Requirement: Retrieve each line that contains the word "service" from the entries below.

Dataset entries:
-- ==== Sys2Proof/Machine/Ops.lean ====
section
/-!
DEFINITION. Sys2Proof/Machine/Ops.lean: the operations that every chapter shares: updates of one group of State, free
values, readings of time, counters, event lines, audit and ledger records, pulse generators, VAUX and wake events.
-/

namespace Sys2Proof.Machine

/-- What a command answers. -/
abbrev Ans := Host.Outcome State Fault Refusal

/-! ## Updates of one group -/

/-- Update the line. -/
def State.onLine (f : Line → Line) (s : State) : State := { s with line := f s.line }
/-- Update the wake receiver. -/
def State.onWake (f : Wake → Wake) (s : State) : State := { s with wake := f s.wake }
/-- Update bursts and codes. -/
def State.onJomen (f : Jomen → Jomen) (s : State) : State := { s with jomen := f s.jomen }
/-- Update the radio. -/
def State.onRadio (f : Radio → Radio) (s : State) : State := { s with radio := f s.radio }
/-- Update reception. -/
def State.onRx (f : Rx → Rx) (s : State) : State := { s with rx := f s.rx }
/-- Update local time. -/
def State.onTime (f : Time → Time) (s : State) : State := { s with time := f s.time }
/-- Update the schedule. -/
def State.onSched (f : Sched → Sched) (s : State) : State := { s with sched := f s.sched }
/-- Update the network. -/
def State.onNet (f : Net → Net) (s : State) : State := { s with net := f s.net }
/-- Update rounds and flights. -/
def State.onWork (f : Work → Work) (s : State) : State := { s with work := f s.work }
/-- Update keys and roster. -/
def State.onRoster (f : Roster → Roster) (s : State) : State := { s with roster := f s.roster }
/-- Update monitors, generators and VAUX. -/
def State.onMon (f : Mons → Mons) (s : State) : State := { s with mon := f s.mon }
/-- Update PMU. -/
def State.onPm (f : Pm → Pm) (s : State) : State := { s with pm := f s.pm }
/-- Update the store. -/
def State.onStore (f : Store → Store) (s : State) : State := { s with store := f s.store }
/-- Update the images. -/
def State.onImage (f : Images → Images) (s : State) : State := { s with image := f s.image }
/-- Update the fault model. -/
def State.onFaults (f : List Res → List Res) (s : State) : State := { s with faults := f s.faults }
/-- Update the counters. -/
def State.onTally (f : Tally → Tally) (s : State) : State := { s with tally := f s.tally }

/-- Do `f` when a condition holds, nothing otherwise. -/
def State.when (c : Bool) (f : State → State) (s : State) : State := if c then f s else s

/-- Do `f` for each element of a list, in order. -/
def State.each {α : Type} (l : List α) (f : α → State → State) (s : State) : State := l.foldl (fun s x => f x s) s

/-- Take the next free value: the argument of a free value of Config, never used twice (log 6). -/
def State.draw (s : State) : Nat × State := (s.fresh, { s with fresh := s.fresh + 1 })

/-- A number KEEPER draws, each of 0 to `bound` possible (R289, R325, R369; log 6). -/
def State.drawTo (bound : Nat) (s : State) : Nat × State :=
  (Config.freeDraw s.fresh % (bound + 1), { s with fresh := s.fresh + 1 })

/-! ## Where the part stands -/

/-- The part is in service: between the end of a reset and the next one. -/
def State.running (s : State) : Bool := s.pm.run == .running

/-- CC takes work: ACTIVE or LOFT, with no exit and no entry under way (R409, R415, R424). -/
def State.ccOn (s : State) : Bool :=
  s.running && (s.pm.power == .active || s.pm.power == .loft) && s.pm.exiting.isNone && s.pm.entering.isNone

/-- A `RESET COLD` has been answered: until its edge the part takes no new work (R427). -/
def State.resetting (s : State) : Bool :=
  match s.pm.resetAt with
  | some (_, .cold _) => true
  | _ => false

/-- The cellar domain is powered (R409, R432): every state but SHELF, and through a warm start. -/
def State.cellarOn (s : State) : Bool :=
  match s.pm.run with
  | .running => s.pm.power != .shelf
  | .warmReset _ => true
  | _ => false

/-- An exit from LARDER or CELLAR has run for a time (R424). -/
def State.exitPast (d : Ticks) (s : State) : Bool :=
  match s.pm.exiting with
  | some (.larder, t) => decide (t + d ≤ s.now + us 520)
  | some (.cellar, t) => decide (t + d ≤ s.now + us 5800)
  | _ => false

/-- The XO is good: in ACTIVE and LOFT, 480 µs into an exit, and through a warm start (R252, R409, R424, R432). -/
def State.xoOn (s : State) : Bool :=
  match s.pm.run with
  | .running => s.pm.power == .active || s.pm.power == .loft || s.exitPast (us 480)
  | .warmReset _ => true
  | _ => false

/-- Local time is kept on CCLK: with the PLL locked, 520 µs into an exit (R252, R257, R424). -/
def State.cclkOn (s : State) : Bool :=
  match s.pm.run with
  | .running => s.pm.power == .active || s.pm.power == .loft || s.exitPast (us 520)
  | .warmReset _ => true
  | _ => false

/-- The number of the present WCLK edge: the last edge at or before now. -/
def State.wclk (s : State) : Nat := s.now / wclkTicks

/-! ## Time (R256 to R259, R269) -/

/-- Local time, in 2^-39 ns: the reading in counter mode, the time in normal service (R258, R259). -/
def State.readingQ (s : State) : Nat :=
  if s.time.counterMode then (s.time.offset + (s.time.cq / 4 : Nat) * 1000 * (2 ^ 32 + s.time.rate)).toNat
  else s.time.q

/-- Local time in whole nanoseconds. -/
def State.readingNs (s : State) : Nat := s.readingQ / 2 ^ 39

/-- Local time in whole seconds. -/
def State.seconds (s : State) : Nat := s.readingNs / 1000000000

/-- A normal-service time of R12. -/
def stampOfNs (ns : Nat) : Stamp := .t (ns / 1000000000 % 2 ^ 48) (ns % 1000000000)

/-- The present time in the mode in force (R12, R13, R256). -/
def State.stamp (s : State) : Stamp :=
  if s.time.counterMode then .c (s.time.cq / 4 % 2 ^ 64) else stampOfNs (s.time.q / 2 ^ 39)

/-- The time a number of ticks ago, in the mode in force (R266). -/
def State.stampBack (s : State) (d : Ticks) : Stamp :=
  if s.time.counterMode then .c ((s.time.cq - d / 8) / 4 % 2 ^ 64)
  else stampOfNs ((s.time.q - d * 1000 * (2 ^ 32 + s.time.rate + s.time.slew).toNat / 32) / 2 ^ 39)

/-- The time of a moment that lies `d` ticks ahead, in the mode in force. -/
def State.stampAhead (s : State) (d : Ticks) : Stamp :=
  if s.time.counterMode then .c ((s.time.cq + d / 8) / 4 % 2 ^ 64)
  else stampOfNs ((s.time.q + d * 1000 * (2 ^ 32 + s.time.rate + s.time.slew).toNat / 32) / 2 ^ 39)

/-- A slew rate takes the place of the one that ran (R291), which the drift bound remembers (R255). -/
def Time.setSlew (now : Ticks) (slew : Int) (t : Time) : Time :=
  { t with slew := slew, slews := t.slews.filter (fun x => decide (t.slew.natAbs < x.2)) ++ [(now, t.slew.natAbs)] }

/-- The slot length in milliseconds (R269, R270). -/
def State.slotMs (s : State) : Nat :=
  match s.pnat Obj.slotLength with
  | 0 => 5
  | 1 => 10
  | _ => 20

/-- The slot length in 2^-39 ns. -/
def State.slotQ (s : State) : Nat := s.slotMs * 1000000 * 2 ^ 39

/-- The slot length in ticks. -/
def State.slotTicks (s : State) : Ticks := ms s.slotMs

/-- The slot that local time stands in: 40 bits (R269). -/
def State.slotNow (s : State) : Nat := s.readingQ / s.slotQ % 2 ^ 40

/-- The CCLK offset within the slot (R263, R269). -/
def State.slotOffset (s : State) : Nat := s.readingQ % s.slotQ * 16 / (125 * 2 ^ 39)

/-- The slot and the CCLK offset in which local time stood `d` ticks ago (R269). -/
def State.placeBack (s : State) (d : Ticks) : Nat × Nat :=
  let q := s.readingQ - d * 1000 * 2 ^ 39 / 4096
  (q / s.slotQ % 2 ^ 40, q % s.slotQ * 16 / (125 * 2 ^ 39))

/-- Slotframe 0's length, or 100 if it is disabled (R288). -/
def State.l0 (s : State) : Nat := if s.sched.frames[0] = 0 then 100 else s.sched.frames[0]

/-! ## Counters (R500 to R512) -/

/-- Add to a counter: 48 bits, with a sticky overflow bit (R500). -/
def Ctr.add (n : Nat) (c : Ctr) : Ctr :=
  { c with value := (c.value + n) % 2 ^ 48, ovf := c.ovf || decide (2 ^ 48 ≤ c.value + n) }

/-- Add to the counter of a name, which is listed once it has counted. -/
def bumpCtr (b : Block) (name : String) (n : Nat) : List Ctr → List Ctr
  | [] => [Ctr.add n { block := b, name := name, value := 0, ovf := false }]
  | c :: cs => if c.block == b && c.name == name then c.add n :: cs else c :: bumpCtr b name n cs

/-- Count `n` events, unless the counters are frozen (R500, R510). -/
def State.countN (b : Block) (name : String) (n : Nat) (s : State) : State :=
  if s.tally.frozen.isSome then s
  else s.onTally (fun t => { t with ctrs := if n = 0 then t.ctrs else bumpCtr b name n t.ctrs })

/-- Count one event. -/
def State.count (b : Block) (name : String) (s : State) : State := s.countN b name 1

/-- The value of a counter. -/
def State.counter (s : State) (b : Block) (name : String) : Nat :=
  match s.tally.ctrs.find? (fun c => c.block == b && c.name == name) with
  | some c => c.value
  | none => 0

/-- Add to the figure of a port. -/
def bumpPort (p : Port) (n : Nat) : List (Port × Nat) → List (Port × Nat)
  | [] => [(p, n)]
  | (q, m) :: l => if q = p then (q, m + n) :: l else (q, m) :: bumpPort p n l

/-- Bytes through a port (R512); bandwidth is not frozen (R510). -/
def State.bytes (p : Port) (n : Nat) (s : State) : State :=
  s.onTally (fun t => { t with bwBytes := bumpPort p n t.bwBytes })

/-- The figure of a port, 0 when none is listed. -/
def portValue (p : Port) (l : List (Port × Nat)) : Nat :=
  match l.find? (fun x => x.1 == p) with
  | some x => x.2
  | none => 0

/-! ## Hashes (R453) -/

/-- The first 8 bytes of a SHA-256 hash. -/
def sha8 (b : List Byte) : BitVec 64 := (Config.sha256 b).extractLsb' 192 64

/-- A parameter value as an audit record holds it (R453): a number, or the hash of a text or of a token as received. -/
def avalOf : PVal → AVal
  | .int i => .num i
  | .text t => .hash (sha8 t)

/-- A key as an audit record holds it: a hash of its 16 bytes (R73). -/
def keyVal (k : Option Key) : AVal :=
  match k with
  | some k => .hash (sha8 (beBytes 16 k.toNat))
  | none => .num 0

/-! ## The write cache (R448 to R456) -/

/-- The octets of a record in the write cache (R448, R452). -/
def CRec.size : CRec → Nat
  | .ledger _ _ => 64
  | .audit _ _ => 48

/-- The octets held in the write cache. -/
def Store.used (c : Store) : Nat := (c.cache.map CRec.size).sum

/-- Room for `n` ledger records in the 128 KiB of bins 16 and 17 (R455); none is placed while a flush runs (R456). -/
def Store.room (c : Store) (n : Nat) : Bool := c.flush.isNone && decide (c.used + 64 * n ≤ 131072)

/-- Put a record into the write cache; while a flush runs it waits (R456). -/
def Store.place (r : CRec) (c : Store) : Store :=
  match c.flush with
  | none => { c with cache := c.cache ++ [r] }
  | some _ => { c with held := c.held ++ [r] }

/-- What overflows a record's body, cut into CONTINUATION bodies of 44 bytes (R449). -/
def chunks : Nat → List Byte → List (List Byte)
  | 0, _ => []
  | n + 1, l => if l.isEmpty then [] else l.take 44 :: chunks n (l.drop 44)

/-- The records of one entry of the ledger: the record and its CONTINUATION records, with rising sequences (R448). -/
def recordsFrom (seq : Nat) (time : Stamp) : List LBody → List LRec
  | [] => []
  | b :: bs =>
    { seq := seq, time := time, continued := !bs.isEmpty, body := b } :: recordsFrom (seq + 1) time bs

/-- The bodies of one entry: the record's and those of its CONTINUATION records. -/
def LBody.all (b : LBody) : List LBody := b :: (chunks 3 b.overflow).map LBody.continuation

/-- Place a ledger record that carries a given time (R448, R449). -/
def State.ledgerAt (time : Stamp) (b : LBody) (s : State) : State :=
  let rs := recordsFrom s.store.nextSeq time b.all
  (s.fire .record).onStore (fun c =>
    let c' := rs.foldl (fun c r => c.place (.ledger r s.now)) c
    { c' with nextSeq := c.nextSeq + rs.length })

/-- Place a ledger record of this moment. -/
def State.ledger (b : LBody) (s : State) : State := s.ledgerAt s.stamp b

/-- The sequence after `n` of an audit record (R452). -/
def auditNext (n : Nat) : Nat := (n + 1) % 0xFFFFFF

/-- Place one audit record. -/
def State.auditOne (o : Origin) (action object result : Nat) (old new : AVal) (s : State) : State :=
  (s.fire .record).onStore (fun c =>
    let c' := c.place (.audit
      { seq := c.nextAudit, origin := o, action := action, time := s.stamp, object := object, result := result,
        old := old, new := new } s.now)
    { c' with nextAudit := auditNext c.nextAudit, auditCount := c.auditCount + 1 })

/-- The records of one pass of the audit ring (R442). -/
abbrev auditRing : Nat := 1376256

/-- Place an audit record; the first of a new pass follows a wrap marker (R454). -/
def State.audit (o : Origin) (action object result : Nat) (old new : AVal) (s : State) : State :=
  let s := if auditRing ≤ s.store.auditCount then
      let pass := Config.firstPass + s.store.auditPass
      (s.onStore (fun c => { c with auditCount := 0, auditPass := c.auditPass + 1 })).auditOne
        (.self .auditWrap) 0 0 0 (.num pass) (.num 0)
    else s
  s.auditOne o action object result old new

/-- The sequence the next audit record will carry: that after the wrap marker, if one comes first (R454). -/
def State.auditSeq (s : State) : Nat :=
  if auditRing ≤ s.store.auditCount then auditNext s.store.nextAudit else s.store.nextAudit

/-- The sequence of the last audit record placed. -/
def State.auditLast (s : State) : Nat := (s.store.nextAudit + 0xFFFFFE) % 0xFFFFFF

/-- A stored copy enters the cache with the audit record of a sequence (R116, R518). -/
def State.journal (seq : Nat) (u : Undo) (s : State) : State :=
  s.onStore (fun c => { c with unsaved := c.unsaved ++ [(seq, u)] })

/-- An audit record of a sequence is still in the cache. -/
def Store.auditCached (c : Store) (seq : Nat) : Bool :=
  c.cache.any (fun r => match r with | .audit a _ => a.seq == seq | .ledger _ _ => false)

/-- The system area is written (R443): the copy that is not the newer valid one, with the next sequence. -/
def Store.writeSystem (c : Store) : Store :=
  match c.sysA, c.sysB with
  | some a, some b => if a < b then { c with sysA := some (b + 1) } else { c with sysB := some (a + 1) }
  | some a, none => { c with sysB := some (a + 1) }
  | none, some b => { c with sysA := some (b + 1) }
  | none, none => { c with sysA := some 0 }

Task solution:
/-- The part is in service: between the end of a reset and the next one. -/
/-- Local time, in 2^-39 ns: the reading in counter mode, the time in normal service (R258, R259). -/
/-- A normal-service time of R12. -/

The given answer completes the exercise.